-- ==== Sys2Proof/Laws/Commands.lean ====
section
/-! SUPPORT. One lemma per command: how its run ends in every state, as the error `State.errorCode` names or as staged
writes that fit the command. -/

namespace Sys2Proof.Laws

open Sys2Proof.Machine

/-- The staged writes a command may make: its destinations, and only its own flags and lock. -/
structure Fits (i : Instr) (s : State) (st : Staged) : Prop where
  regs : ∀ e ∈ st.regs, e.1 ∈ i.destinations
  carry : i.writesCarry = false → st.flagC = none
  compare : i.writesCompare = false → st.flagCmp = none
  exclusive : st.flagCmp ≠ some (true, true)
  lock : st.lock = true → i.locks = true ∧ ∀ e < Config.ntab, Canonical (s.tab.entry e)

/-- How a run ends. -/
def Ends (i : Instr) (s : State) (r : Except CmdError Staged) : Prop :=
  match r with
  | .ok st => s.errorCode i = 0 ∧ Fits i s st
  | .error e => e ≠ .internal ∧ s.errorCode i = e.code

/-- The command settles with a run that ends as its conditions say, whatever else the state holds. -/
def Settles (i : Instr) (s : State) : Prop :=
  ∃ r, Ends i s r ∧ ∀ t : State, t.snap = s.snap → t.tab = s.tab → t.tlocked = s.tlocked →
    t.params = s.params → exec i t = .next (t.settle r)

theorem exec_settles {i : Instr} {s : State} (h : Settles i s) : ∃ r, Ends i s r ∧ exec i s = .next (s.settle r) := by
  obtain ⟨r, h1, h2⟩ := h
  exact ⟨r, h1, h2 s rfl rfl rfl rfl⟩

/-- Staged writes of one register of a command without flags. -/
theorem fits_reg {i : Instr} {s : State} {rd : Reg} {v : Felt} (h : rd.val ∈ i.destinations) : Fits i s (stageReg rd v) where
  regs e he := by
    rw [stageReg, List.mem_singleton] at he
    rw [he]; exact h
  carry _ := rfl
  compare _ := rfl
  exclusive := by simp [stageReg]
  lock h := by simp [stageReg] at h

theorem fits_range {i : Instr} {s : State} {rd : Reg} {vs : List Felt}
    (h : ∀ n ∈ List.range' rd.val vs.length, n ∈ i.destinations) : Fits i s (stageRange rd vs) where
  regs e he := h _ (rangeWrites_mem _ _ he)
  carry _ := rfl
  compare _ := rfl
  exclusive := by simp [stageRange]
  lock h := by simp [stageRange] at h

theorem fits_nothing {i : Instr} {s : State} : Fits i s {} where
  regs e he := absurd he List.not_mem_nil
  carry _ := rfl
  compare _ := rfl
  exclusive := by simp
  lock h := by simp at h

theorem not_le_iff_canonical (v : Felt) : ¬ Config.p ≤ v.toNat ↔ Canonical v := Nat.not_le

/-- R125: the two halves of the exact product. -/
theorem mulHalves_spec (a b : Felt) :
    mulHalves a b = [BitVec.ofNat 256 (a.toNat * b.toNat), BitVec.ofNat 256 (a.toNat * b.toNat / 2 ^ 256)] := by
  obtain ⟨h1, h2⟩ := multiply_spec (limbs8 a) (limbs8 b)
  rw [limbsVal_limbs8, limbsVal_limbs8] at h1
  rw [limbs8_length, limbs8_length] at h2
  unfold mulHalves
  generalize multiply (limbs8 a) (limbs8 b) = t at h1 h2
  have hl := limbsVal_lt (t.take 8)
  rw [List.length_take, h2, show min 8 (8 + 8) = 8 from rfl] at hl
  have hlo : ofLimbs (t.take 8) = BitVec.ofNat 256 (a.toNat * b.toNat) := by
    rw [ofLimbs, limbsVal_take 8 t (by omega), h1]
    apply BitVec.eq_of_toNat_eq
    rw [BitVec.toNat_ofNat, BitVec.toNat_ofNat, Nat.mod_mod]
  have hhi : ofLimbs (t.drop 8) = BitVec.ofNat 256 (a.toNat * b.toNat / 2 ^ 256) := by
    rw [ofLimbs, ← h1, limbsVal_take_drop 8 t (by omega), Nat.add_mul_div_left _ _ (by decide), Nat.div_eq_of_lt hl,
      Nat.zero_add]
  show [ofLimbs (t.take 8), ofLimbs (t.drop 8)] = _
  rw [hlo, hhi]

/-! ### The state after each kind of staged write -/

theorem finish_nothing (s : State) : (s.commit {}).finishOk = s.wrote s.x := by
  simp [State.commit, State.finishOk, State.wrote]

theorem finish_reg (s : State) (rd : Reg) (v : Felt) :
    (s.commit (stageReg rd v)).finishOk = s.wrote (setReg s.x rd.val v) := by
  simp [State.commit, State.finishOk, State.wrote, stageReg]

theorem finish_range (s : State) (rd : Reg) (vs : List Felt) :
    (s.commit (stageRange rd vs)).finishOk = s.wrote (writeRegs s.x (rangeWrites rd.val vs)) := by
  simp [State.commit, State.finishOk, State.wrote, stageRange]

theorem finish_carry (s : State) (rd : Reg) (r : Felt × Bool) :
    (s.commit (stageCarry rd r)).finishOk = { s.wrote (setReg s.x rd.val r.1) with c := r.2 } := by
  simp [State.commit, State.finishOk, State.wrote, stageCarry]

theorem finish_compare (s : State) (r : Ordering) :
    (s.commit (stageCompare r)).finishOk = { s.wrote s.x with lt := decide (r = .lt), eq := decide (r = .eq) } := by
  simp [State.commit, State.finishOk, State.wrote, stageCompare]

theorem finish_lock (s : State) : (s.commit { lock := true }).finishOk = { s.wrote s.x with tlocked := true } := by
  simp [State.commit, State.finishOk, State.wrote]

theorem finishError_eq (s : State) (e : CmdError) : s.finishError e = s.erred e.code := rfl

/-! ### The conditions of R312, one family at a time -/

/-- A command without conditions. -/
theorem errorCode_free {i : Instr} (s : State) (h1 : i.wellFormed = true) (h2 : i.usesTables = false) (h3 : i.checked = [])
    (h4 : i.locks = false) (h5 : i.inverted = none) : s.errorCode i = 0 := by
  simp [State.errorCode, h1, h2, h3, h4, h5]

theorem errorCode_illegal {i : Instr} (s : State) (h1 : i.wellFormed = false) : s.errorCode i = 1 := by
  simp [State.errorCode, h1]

Task details >> Reply with nothing but the count of lines in the entries above that contain "conditions".

Completed task >> 3